In [44]: yticks = np.arange(start=-25, stop=31, step=5)
for ax in [ax11, ax12, ax21, ax22]:
# Clear x axis ticks
ax.get_xaxis().set_ticks([])
# Specifu y-axis ticks
ax.yaxis.set_ticks(yticks)
# Specify major tick-label sizes larger
ax.tick_params(axis='both', which='major', labelsize=12)
Let’s specify that we want to have daily ticks for all our plots. This can be done by utilizing a specific functionality from matplotlib called dates
that we can use to specify the ticks.
This part is quite advanced plotting, so again, do not worry if you don’t understand everything.
from matplotlib import dates
# Iterate over all four axes that we have and apply same procedures to each one of them
for ax in [ax11, ax12, ax21, ax22]:
# Set minor ticks with day numbers
ax.xaxis.set_minor_locator(dates.DayLocator(interval=7))
ax.xaxis.set_minor_formatter(dates.DateFormatter('%d'))
# Set major ticks with month names
ax.xaxis.set_major_locator(dates.MonthLocator())
ax.xaxis.set_major_formatter(dates.DateFormatter('\n%b'))
Perfect now we have similar scales for all of our subplots.
As a last step let’s add text on top of the plots to specify the seasons. Adding text on top of your plot
can be done easily with text()
function. When using the text()
function you need to specify (at least)
the x-position, y-position and the text which will be added to the plot.
Let’s specify the location for the Winter, Spring, Summer and Fall annotations.
In here, we can use the same y-position for all of our plots. However, with x-position we need to specify the position as
datetime()
objects because the x-axis includes datetime values.
In [45]: all_y = -23
In [46]: wint_x = datetime(2013, 2, 10)
In [47]: spr_x = datetime(2013, 5, 10)
In [48]: sum_x = datetime(2013, 8, 7)
In [49]: fal_x = datetime(2013, 11, 18)
Let’s add those texts on top of our subplots.
In [50]: ax11.text(wint_x, all_y, 'Winter', size=16);
In [51]: ax12.text(spr_x, all_y, 'Spring', size=16);
In [52]: ax21.text(sum_x, all_y, 'Summer', size=16);
In [53]: ax22.text(fal_x, all_y, 'Fall', size=16);
Let’s add a common Y-label for the figure and a title, this can be done by adding another subplot that covers the area of the whole Figure and adding labels on top of that.
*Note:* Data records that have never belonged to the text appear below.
-- ==== Sys2Proof/Machine/DmaOps.lean ====
section
/-! DEFINITION. The DMA engine (R156 to R161, R430, R431): the checks before a transfer, its packets, and how it ends. -/

namespace Sys2Proof.Machine

/-! Checks -/

/-- A check's failure: status and detail. -/
abbrev Check := Option (Status × Nat)

/-- Checks 2 and 3 on one operand (R157): its start, and its extent against its target region. A remote operand is
checked by its own module (check 5). -/
def checkOperand (s : State) (part addr len detail : Nat) : Check :=
  match place s addr with
  | .remote _ _ => none
  | .mem sp key =>
    if inPart s part sp key && decide (key + len ≤ regionEnd s part sp key) then none else some (.badLength, detail)
  | _ => some (.badLength, detail)

/-- A list in memory: its range, with the detail of its kind, and its poison (R157). -/
def checkList (s : State) (part addr len detail : Nat) : Check :=
  match localRange s part addr len with
  | none => some (.badLength, detail)
  | some (sp, key) => if readsPoison s sp key len then some (.poisoned, 0) else none

/-- Check 4 on the entries a walk from off to stop reaches (R157, R240). -/
def checkPages (s : State) (part : Nat) : List PageRef → Nat → Nat → Nat → Check
  | [], _, _, _ => some (.badLength, 3)
  | p :: t, start, off, stop =>
    if start % pageBytes p ≠ 0 ∨ p.page * 0x4000 % pageBytes p ≠ 0 then some (.badAlign, 0)
    else if start + pageBytes p ≤ off then checkPages s part t (start + pageBytes p) off stop
    else if !(inPart s part .hbm (p.page * 0x4000) && decide (p.page * 0x4000 + pageBytes p ≤ hbmEnd (partOf s part))) then
      some (.badLength, 3)
    else if stop ≤ start + pageBytes p then none
    else checkPages s part t (start + pageBytes p) off stop

/-- A paged operand: its list's range and poison, then its entries (R157 check 4). -/
def checkPaged (s : State) (part list entries off len : Nat) : Check :=
  match if ownPageList s part list (entries * 8) then none else checkList s part list (entries * 8) 3 with
  | some e => some e
  | none => checkPages s part (readPageList s list entries) 0 off (off + len)

/-- The indices of an index list. -/
def readIndices (s : State) (addr count : Nat) : List Nat := (List.range count).map fun i => readNum s (addr + 4 * i) 4

/-- The first failing check of several. -/
def firstOf : List Check → Check
  | [] => none
  | some e :: _ => some e
  | none :: t => firstOf t

/-- Check 2 of an operation on its operands (R157): their starts. -/
def checkStarts (s : State) (part src dst : Nat) (op : DmaOp) : Check :=
  match op with
  | .fill _ | .image _ => checkOperand s part dst 0 2
  | .pageWalk sp dp _ _ _ _ => firstOf [if sp then none else checkOperand s part src 0 1, if dp then none else checkOperand s part dst 0 2]
  | .pieces _ _ => none
  | _ => firstOf [checkOperand s part src 0 1, checkOperand s part dst 0 2]

/-- Checks 3 and 4 of an operation on its operands (R157), after an index list's own. -/
def checkExtents (s : State) (part src dst len : Nat) (op : DmaOp) : Check :=
  match op with
  | .copy => firstOf [checkOperand s part src len 1, checkOperand s part dst len 2]
  | .fill _ | .image _ => checkOperand s part dst len 2
  | .gather is e => firstOf [firstOf (is.map fun i => checkOperand s part src ((i + 1) * e) 1), checkOperand s part dst len 2]
  | .scatter is e => firstOf [checkOperand s part src len 1, firstOf (is.map fun i => checkOperand s part dst ((i + 1) * e) 2)]
  | .pageWalk sp dp sl dl se de =>
    firstOf [if sp then none else checkOperand s part src len 1, if dp then none else checkOperand s part dst len 2,
      if sp then checkPaged s part sl se src len else none, if dp then checkPaged s part dl de dst len else none]
  | .pieces _ _ => none

/-! Channels -/

/-- The unit identifier of a channel (R170). -/
def channelUnit (r c : Nat) : Nat := 0x0500 + 16 * r + c

/-- The channel a command runs on (R431): the one it names, or the in-service channel with the fewest commands; none
where it is retired. -/
def pickChannel (s : State) (r c : Nat) : Option Nat :=
  if c = 255 then
    ((List.range 16).filter fun k => !(channelOf s r k).retired).foldl (fun best k =>
      match best with
      | none => some k
      | some b => if (channelOf s r k).transfers.length < (channelOf s r b).transfers.length then some k else some b) none
  else if (channelOf s r c).retired then none
  else some c

/-- A RANGE_CHECK request for a remote operand, on P2 (R157 check 5); its answer returns ARG2, which holds the transfer's serial. -/
def rangeRequest (s : State) (r c part serial detail len : Nat) (addr : Nat) : List Pkt :=
  match place s addr with
  | .remote m a =>
    [{ type := .rangeCheck, src := ownModule s, dst := m, cls := 2, subch := 0, hops := 0, plane := planeOf a
       srcUnit := channelUnit r c, srcInc := incOf s (channelUnit r c), part := part, arg := BitVec.ofNat 64 a
       arg2 := BitVec.ofNat 64 (len % 2 ^ 40 + serial * 2 ^ 40), data := [], status := detail }]
  | _ => []

/-- The bytes an indexed operand extends over: to the end of its highest element (R157). -/
def indexedExtent (is : List Nat) (e : Nat) : Nat := (is.foldl max 0 + 1) * e

/-- The range checks a transfer asks of other modules: for its source and its destination. -/
def remoteChecks (s : State) (r c : Nat) (t : Transfer) : List Pkt :=
  let srcs := match t.op with
    | .fill _ => [] | .image _ => [] | .pieces _ _ => [] | .pageWalk true _ _ _ _ _ => []
    | .gather is e => rangeRequest s r c t.part t.serial 1 (indexedExtent is e) t.src
    | _ => rangeRequest s r c t.part t.serial 1 t.length t.src
  let dsts := match t.op with
    | .pieces _ _ => [] | .pageWalk _ true _ _ _ _ => []
    | .scatter is e => rangeRequest s r c t.part t.serial 2 (indexedExtent is e) t.dst
    | _ => rangeRequest s r c t.part t.serial 2 t.length t.dst
  srcs ++ dsts

/-! Where a byte of a transfer lies -/

/-- A transfer's place at an offset: an address with the bytes that follow it contiguously, or the failure that ends it. -/
inductive At where
  | addr (a left : Nat)
  | fail (st : Status) (detail : Nat)
  deriving DecidableEq, Repr

/-- Place of an offset in a list of (address, bytes). -/
def atPieces : List (Nat × Nat) → Nat → At
  | [], _ => .fail .badLength 3
  | p :: t, off => if off < p.2 then .addr (p.1 + off) (p.2 - off) else atPieces t (off - p.2)

/-- The place of a window offset in a page list (R159): entry i is the one the walk read, or is read now; fuel bounds the entries.
start is the window offset entry i begins at. -/
def walkTo (s : State) (part list entries off : Nat) : Nat → Nat → Nat → WalkPos → At × WalkPos
  | 0, _, _, w => (.fail .badLength 3, w)
  | n + 1, i, start, w =>
    if entries ≤ i then (.fail .badLength 3, w)
    else
      let word := (w.read[i]?).getD (readNum s (list + 8 * i) 8)
      let p := pageEntry word
      let w1 : WalkPos := if i < w.read.length then w else { read := w.read ++ [word] }
      if start % pageBytes p ≠ 0 ∨ p.page * 0x4000 % pageBytes p ≠ 0 then (.fail .badAlign 0, w1)
      else if start + pageBytes p ≤ off then walkTo s part list entries off n (i + 1) (start + pageBytes p) w1
      else if inPart s part .hbm (p.page * 0x4000) && decide (p.page * 0x4000 + pageBytes p ≤ hbmEnd (partOf s part)) then
        (.addr (p.page * 0x4000 + (off - start) + ownModule s * 2 ^ 47) (start + pageBytes p - off), w1)
      else (.fail .badLength 3, w1)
In [54]: fig.add_subplot(111, frameon=False);
Let’s make sure that there are no ticks or labels added
In [55]: plt.grid('off')
In [56]: plt.tick_params(labelcolor='none', top='off', bottom='off', left='off', right='off')
Let’s now add common y-label and a title for our plot.
In [57]: plt.ylabel("Temperature in Celsius", size=22, family='Arial');
In [58]: plt.title("Seasonal variations in temperature", size=22, family='Arial');
By calling plt.tightlayout()
it is possible to remove most of the extra whitespace around your figure.
In [59]: plt.tight_layout()
Finally, we can save our subplot to disk in a similar manner as before.
In [60]: plt.savefig("Temperature_seasons_subplot.png", dpi=300)
And voilá! Now we have a fairly nice looking figure with four subplots. Now you know few really useful tricks how to manipulate the aesthetics of your plot, and how to create subplots which is really useful skill to learn! Now it is time to be creative and practice your visualization skills with an exercise.